Светлый фон

С Адамовичем в этом отношении было проще. Он никогда не был Ходасевичу другом, но и никогда не допускал в своих статьях выпадов, которые делали бы невозможным дальнейшее общение. Разумеется, у Ходасевича не было иллюзий. Он не сомневался, что Адамович был в курсе выходок Иванова, и, конечно, обе стороны не забыли обмен сплетнями в 1930 году. В кругу друзей Владислав Фелицианович, по некоторым свидетельствам, продолжал недобро шутить, положим, по поводу гомосексуальности Адамовича, именуя своего оппонента “Содомовичем”. И все же внешние отношения были корректны, и это давало возможным сохранять принципиальный характер полемики. Как писал Ходасевич в 1938 году, “мы с Адамовичем нередко спорим, но не с целью «насолить» друг другу, а по иным, гораздо более серьезным и достойным причинам. ‹…› Адамович порою оценивает писателей не по качеству их произведений, а по напряжению чувств, с которым они садятся за перо. Такой подход я считаю принципиально ошибочным и практически опасным, потому что он талантливых людей сбивает с пути, а бездарных обольщает несбыточными надеждами” (Возрождение. № 4148. 9 сентября).

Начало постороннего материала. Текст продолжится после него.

-- ==== Sys2Proof/Tests/Slice0.lean ====
section
/-! SUPPORT. Tests: expected results are those of spec/95_test_vectors.md (the vector is named) or worked out by hand
from the rule named; then a witness for the hypotheses of every obligation that has some. -/

namespace Sys2Proof.Machine

/-- A state with a KEY buffer presented. -/
def State.withKeyBuf (s : State) (key : List Byte) : State := { s with ports := { s.ports with keys := [key] } }

/-- A state with this source, which has then ended. -/
def State.withSource (s : State) (src : List Byte) : State := { s with ports := { s.ports with src := src } }

/-- A state with a sink of this `accept`. -/
def State.withSink (s : State) (accept : Option Nat) : State := { s with ports := { s.ports with accept := accept } }

end Sys2Proof.Machine

namespace Sys2Proof.Tests

open Sys2Proof Sys2Proof.Machine

/-! ## Well-formedness: one ill-formed term for each check -/

theorem test_wf_refuses_slot_16 :
    (Instr.hreset 16).wf = false ∧ (Instr.hfeed 16).wf = false ∧ (Instr.hfinal 16).wf = false ∧
    (Instr.new 16).wf = false ∧ (Instr.drop 16).wf = false ∧ (Instr.add 16).wf = false ∧
    (Instr.contains 16).wf = false ∧ (Instr.serialize 16).wf = false ∧ (Instr.deserialize 16).wf = false ∧
    (Instr.union 16 0).wf = false ∧ (Instr.union 0 16).wf = false := by decide

theorem test_wf_accepts_slot_15 :
    (Instr.hreset 15).wf = true ∧ (Instr.union 15 15).wf = true ∧ Instr.bitcount.wf = true := by decide

/-! ## Decoding: words written out from the field layout of R90 (`SB` 15:12, `SA` 11:8, `OPC` 7:0) -/

theorem test_decode_every_constructor :
    decode 0b00000000000000000000000000000001#32 = .ok .bitcount ∧
    decode 0b00000000000000000000000000000010#32 = .ok .hashcount ∧
    decode 0b00000000000000000000010100000011#32 = .ok (.hreset 5) ∧
    decode 0b00000000000000000000101000000100#32 = .ok (.hfeed 10) ∧
    decode 0b00000000000000000000000100000101#32 = .ok (.hfinal 1) ∧
    decode 0b00000000000000000000001000000110#32 = .ok (.new 2) ∧
    decode 0b00000000000000000000010000000111#32 = .ok (.drop 4) ∧
    decode 0b00000000000000000000100000001000#32 = .ok (.add 8) ∧
    decode 0b00000000000000000000111000001001#32 = .ok (.contains 14) ∧
    decode 0b00000000000000000000110100001010#32 = .ok (.serialize 13) ∧
    decode 0b00000000000000000000101100001011#32 = .ok (.deserialize 11) ∧
    decode 0b00000000000000000101001000001100#32 = .ok (.union 2 5) := by decide +kernel

/-- The edges of R93: the first opcode above the map, and each format's lowest must-be-zero bit and highest bit. -/
theorem test_decode_rejects :
    decode 0x0000000D#32 = .error .opcode ∧ decode 0x00000100#32 = .error .opcode ∧
    decode 0x00000101#32 = .error .mustBeZero ∧ decode 0x00001003#32 = .error .mustBeZero ∧
    decode 0x0001000C#32 = .error .mustBeZero ∧ decode 0x8000000C#32 = .error .mustBeZero ∧
    decode 0x0000FF0C#32 = .ok (.union 15 15) := by decide +kernel

theorem test_decodeTableWord :
    decodeTableWord 32 0x0000100C = some (.union 0 1) ∧ decodeTableWord 8 0x06 = some (.new 0) ∧
    decodeTableWord 32 0x0001000C = none := by decide +kernel

theorem test_encode : encode (.union 0 1) = 0x0000100C#32 ∧ encode (.deserialize 1) = 0x0000010B#32 := by decide

/-! ## Units -/

/-- The conventions of spec/95_test_vectors.md for `STATUS`. -/
theorem test_status_words :
    statusError .illegal 0 = 0x012#32 ∧ statusError .slot 2 = 0x222#32 ∧ statusError .construct 1 = 0x152#32 ∧
    statusError .deser 2 = 0x282#32 ∧ statusError .shape 0 = 0x092#32 ∧ statusOk = 0x000#32 := by decide

/-- V-H2, V-H7, V-H8, V-H9, V-H15 (an ASCII string is its bytes). -/
theorem test_digests :
    digest32 1 [] = 0x514e28b7#32 ∧ digest32 0 [0x61, 0x62, 0x63] = 0xb3dd93fa#32 ∧
    digest32 0 [0x61, 0x62, 0x63, 0x64] = 0x43ed676a#32 ∧
    digest32 0 [0x61, 0x62, 0x63, 0x64, 0x65] = 0xe89b9af6#32 ∧
    digest32 0x9747b28c (BytesOperand.text "The quick brown fox jumps over the lazy dog".toList).bytes = 0x2fa826cd#32 := by
  decide +kernel

/-- V-H47: the accumulator after each of the chunks `"cfk"`, `"uo"`, `"uhbuq"`. -/
theorem test_streaming :
    (AccRun.start 0).feed [0x63, 0x66, 0x6B] = { h := 0, length := 3, tail := [0x63, 0x66, 0x6B] } ∧
    ((AccRun.start 0).feed [0x63, 0x66, 0x6B]).feed [0x75, 0x6F] =
      { h := 0x495bc998, length := 5, tail := [0x6F] } ∧
    (((AccRun.start 0).feed [0x63, 0x66, 0x6B]).feed [0x75, 0x6F]).feed [0x75, 0x68, 0x62, 0x75, 0x71] =
      { h := 0x066ed41c, length := 10, tail := [0x75, 0x71] } := by decide +kernel

/-- V-H55: only the low 32 bits of `length` enter the digest. -/
theorem test_long_length :
    ({ h := 0x86a7049e, length := 0x100000005, tail := [0x65] } : AccRun).finalize = 0xe89b9af6#32 := by
  decide +kernel

/-- V-C20, V-C17 and V-C21: bodies. -/
theorem test_bodies :
    bodyBytes 13 (List.replicate 13 true) = [0xFF, 0xF8] ∧
    bodyBytes 17 (true :: List.replicate 15 false ++ [true]) = [0x80, 0x00, 0x80] ∧
    unpackBits 13 [0xFF, 0xFF] = List.replicate 13 true := by decide +kernel

/-- V-C24, V-C25: headers; V-C26: the body length where `m + 7` would wrap. -/
theorem test_headers :
    headerBytes 959 7 = [0xBF, 0x03, 0, 0, 0x07, 0, 0, 0] ∧
    headerBytes 0x01020304 0x0A0B0C0D = [0x04, 0x03, 0x02, 0x01, 0x0D, 0x0C, 0x0B, 0x0A] ∧
    cdiv8 4294967295 = 536870912 := by decide +kernel

/-- R118: the pattern of `0.01` (V-Z1), of `0.5`, of 1, of 1.5, of `2^60`. -/
theorem test_nearest_binary64 :
    nearestBinary64 1 100 = 0x3F847AE147AE147B#64 ∧ nearestBinary64 5 10 = 0x3FE0000000000000#64 ∧
    nearestBinary64 1 1 = 0x3FF0000000000000#64 ∧ nearestBinary64 3 2 = 0x3FF8000000000000#64 ∧
    nearestBinary64 (2 ^ 60) 1 = 0x43B0000000000000#64 := by decide +kernel

/-- R98: the value of the pattern of 0.5, and of the least subnormal; an infinity has none. -/
theorem test_pval :
    pval 0x3FE0000000000000#64 = some (1 / 2) ∧ pval 0x7FF0000000000000#64 = none ∧
    validP 0x0000000000000001#64 = true ∧ validP 0x3FEFFFFFFFFFFFFF#64 = true ∧
    validP 0x3FF0000000000000#64 = false ∧ validP 0#64 = false ∧ validP 0x8000000000000001#64 = false := by
  decide +kernel

/-! ## One step of each command -/

/-- A core with these two slots, `ARG0` and `P`. -/
def core2 (o0 o1 : Option Filter) (arg0 : Word) (P : DWord := 0) : State :=
  { State.reset with
    slots := [o0, o1]
    regs := { HostRegs.zero with arg0 := arg0, arg2 := P.extractLsb' 0 32, arg3 := P.extractLsb' 32 32 } }

/-- A bit array of `m` cells with these set. -/
def bitsOf (m : Nat) (set : List Nat) : List Bool := (List.range m).map fun i => decide (i ∈ set)

/-- A new filter with these bits set. -/
def filterOf (m k : Nat) (set : List Nat) : Filter := Filter.construct m k (bitsOf m set)

/-- Whether the outcome is a next state with this property. -/
def ends (r : Result) (p : State → Bool) : Bool :=
  match r with
  | .next t => p t
  | .fault _ => false
  | .refused _ => false

/-- The four words a host reads at the end. -/
def reports (t : State) (status res0 res1 res2 : Word) : Bool :=
  decide (t.regs.status = status ∧ t.regs.res0 = res0 ∧ t.regs.res1 = res1 ∧ t.regs.res2 = res2)

/-- V-Z1, V-Z11, V-Z7, V-Z9. -/
theorem test_bitcount :
    ends (exec .bitcount (core2 none none 100 0x3F847AE147AE147B)) (reports · 0 0 959 0) = true ∧
    ends (exec .bitcount (core2 none none 2977044471 0x3FE0000000000000)) (reports · 0 0 4294967295 0) = true ∧
    ends (exec .bitcount (core2 none none 1 1)) (reports · 0 0 1550 0) = true ∧
    ends (exec .bitcount (core2 none none 4294967295 0x3FEFFFFFFFFFFFFF)) (reports · 0 0 1 0) = true := by
  decide +kernel

/-- V-Z12, V-Z14, V-Z17. -/
theorem test_bitcount_errors :
    ends (exec .bitcount (core2 none none 3000000000 0x3FE0000000000000)) (reports · 0x152 0 0 0) = true ∧
    ends (exec .bitcount (core2 none none 0 0x3FE0000000000000)) (reports · 0x052 0 0 0) = true ∧
    ends (exec .bitcount (core2 none none 1 0xBFE0000000000000)) (reports · 0x052 0 0 0) = true := by
  decide +kernel

/-- `ARG0 = n`, `ARG1 = m`. -/
def sized (m n : Word) : State :=
  { State.reset with regs := { HostRegs.zero with arg0 := n, arg1 := m } }

/-- V-Z30, V-Z39, V-Z41. -/
theorem test_hashcount :
    ends (exec .hashcount (sized 959 100)) (reports · 0 0 0 7) = true ∧
    ends (exec .hashcount (sized 1 4294967295)) (reports · 0 0 0 1) = true ∧
    ends (exec .hashcount (sized 4294967295 1)) (reports · 0 0 0 2977044472) = true := by decide +kernel

/-- V-Z42, V-Z44. -/
theorem test_hashcount_errors :
    ends (exec .hashcount (sized 0 5)) (reports · 0x252 0 0 0) = true ∧
    ends (exec .hashcount (sized 0 0)) (reports · 0x052 0 0 0) = true := by decide +kernel

/-- A filter `(12, 3)` whose accumulator 0 holds `run`. -/
def accFilter (run : Option AccRun) : Filter :=
  { filterOf 12 3 [] with acc := [{ seed := 0, run := run }, Acc.fresh 1, Acc.fresh 2] }

/-- R160: accumulator 1 reset, the others kept; V-H66: an index that is not below `k`. -/
theorem test_hreset :
    ends (exec (.hreset 0) (core2 (some { accFilter none with
        acc := [{ seed := 0, run := none }, { seed := 1, run := none }, Acc.fresh 2] }) none 1))
      (fun t => reports t 0 0 0 0 && decide (t.slot 0 = some (accFilter none))) = true ∧
    ends (exec (.hreset 0) (core2 (some (accFilter none)) none 3)) (reports · 0x032 0 0 0) = true := by
  decide +kernel

/-- V-H61: after `"ab"`, feeding `"cde"`. -/
theorem test_hfeed :
    ends (exec (.hfeed 0) ((core2 (some (accFilter (some { h := 0, length := 2, tail := [0x61, 0x62] }))) none 0).withKeyBuf
        [0x63, 0x64, 0x65]))
      (fun t => reports t 0 0 0 0 && decide (t.ports.keys = []) &&
        decide (t.slot 0 = some (accFilter (some { h := 0x86a7049e, length := 5, tail := [0x65] })))) = true := by
  decide +kernel

/-- V-H64: a closed accumulator; the KEY buffer is consumed all the same. -/
theorem test_hfeed_closed :
    ends (exec (.hfeed 0) ((core2 (some (accFilter none)) none 0).withKeyBuf [0x78]))
      (fun t => reports t 0x042 0 0 0 && decide (t.ports.keys = [])) = true := by decide +kernel

/-- V-H62: the accumulator of V-H61 finalized. -/
theorem test_hfinal :
    ends (exec (.hfinal 0) (core2 (some (accFilter (some { h := 0x86a7049e, length := 5, tail := [0x65] }))) none 0))
      (fun t => reports t 0 0xe89b9af6 0 0 && decide (t.slot 0 = some (accFilter none))) = true := by decide +kernel

/-- V-H63, V-H67. -/
theorem test_hfinal_errors :
    ends (exec (.hfinal 0) (core2 (some (accFilter none)) none 0)) (reports · 0x042 0 0 0) = true ∧
    ends (exec (.hfinal 1) (core2 (some (accFilter none)) none 0)) (reports · 0x122 0 0 0) = true := by decide +kernel

/-- V-Z6 with V-Z36: `NEW s0, 4, 0.25`; R180: accumulators open with `h = j`. -/
theorem test_new :
    ends (exec (.new 0) (core2 none none 4 0x3FD0000000000000))
      (fun t => reports t 0 0 12 3 && decide (t.slot 0 = some
        { m := 12, k := 3, bits := List.replicate 12 false,
          acc := [{ seed := 0, run := some { h := 0, length := 0, tail := [] } },
            { seed := 1, run := some { h := 1, length := 0, tail := [] } },
            { seed := 2, run := some { h := 2, length := 0, tail := [] } }] })) = true := by decide +kernel

/-- V-N4, V-N7, V-N6, V-N8, V-N9. -/
theorem test_new_errors :
    ends (exec (.new 0) (core2 (some (filterOf 12 3 [])) none 0 0x3FE0000000000000)) (reports · 0x222 0 0 0) = true ∧
    ends (exec (.new 2) (core2 none none 100 0x3F847AE147AE147B)) (reports · 0x022 0 0 0) = true ∧
    ends (exec (.new 0) (core2 none none 3000000000 0x3FE0000000000000)) (reports · 0x152 0 0 0) = true ∧
    ends (exec (.new 0) { core2 none none 1000 0x3F847AE147AE147B with cfg := { Config.default with mMax := 1024 } })
      (reports · 0x152 0 0 0) = true ∧
    ends (exec (.new 0) { core2 none none 100 0x3F847AE147AE147B with cfg := { Config.default with kMax := 4 } })
      (reports · 0x252 0 0 0) = true := by decide +kernel

/-- V-N10, V-N11, V-N12. -/
theorem test_drop :
    ends (exec (.drop 0) (core2 (some (filterOf 12 2 [3, 11])) none 0))
      (fun t => reports t 0 0 0 0 && decide (t.slots = [none, none])) = true ∧
    ends (exec (.drop 0) (core2 none none 0)) (reports · 0 0 0 0) = true ∧
    ends (exec (.drop 2) (core2 none none 0)) (reports · 0x022 0 0 0) = true := by decide +kernel

/-- The bits of slot 0. -/
def bits0 (t : State) : Option (List Bool) := (t.slot 0).map Filter.bits

/-- V-M2 and V-M6: `"b"`, then `"world"`, whose two indices are the same bit. -/
theorem test_add :
    ends (exec (.add 0) ((core2 (some (filterOf 12 2 [])) none 0).withKeyBuf [0x62]))
      (fun t => reports t 0 0 0 0 && decide (bits0 t = some (bitsOf 12 [3, 11])) && decide (t.ports.keys = [])) =
      true ∧
    ends (exec (.add 0) ((core2 (some (filterOf 12 2 [3, 11])) none 0).withKeyBuf [0x77, 0x6F, 0x72, 0x6C, 0x64]))
      (fun t => decide (bits0 t = some (bitsOf 12 [3, 7, 11]))) = true := by decide +kernel

/-- V-D24: slot 15 of a core with two; the KEY buffer is taken. -/
theorem test_add_error :
    ends (exec (.add 15) ((core2 none none 0).withKeyBuf [0x62]))
      (fun t => reports t 0x022 0 0 0 && decide (t.ports.keys = [])) = true := by decide +kernel

/-- V-M4 (a false positive) and V-M5 (the answer is the conjunction). -/
theorem test_contains :
    ends (exec (.contains 0) ((core2 (some (filterOf 12 2 [3, 11])) none 0).withKeyBuf [0x63]))
      (reports · 0 1 0 0) = true ∧
    ends (exec (.contains 0) ((core2 (some (filterOf 12 2 [3, 11])) none 0).withKeyBuf [0x61, 0x62]))
      (fun t => reports t 0 0 0 0 && decide (bits0 t = some (bitsOf 12 [3, 11]))) = true := by decide +kernel

/-- V-C22. -/
theorem test_serialize :
    ends (exec (.serialize 0) (core2 (some (filterOf 12 2 [0, 3, 8, 11])) none 0))
      (fun t => reports t 0 10 12 2 &&
        decide (t.ports.snk = [0x0C, 0, 0, 0, 0x02, 0, 0, 0, 0x90, 0x90])) = true := by decide +kernel

/-- V-E3, V-E4, V-E7. -/
theorem test_serialize_errors :
    ends (exec (.serialize 0) ((core2 (some (filterOf 12 3 [])) none 0).withSink (some 7)))
      (fun t => reports t 0x062 7 0 0 && decide (t.ports.snk = [0x0C, 0, 0, 0, 0x03, 0, 0])) = true ∧
    ends (exec (.serialize 0) ((core2 (some (filterOf 12 3 [])) none 0).withSink (some 8)))
      (fun t => reports t 0x072 8 0 0 && decide (t.ports.snk = [0x0C, 0, 0, 0, 0x03, 0, 0, 0])) = true ∧
    ends (exec (.serialize 1) (core2 (some (filterOf 12 3 [])) none 0)) (reports · 0x122 0 0 0) = true := by
  decide +kernel

/-- V-C23: the padding bits are ignored and the byte behind the stream stays. -/
theorem test_deserialize :
    ends (exec (.deserialize 1) ((core2 none none 0).withSource [0x0C, 0, 0, 0, 0x02, 0, 0, 0, 0x90, 0x9F, 0xAA]))
      (fun t => reports t 0 10 12 2 && decide (t.ports.src = [0xAA]) &&
        decide (t.slot 1 = some (filterOf 12 2 [0, 3, 8, 11]))) = true := by decide +kernel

Основным поводом для спора была молодая поэзия русского зарубежья. В свое время Адамович сурово оценил покровительствуемых Ходасевичем поэтов “Перекрестка”. “Пожертвуйте, господа, вашим классицизмом и строгостью, вашим пушкинизмом, напишите два слова так, будто до них вы ничего не знали”[730], – призывал он их. К середине десятилетия вокруг Адамовича сложился кружок молодых поэтов, которые после прекращения в 1934 году “Чисел” заявили о себе на страницах варшавского журнала “Меч”. Черты, характерные для русско-парижской лирики, – формальная аморфность, аристократическая вялость, ностальгическая сентиментальность, – у этих авторов (среди которых наиболее заметны были Лидия Червинская и Анатолий Штейгер) доводились до логического завершения. Более того, эти черты стали в их глазах знаком хорошего тона, “столичности”, которая позволяла им свысока относиться к русским поэтам-эмигрантам, жившим в других европейских и неевропейских странах.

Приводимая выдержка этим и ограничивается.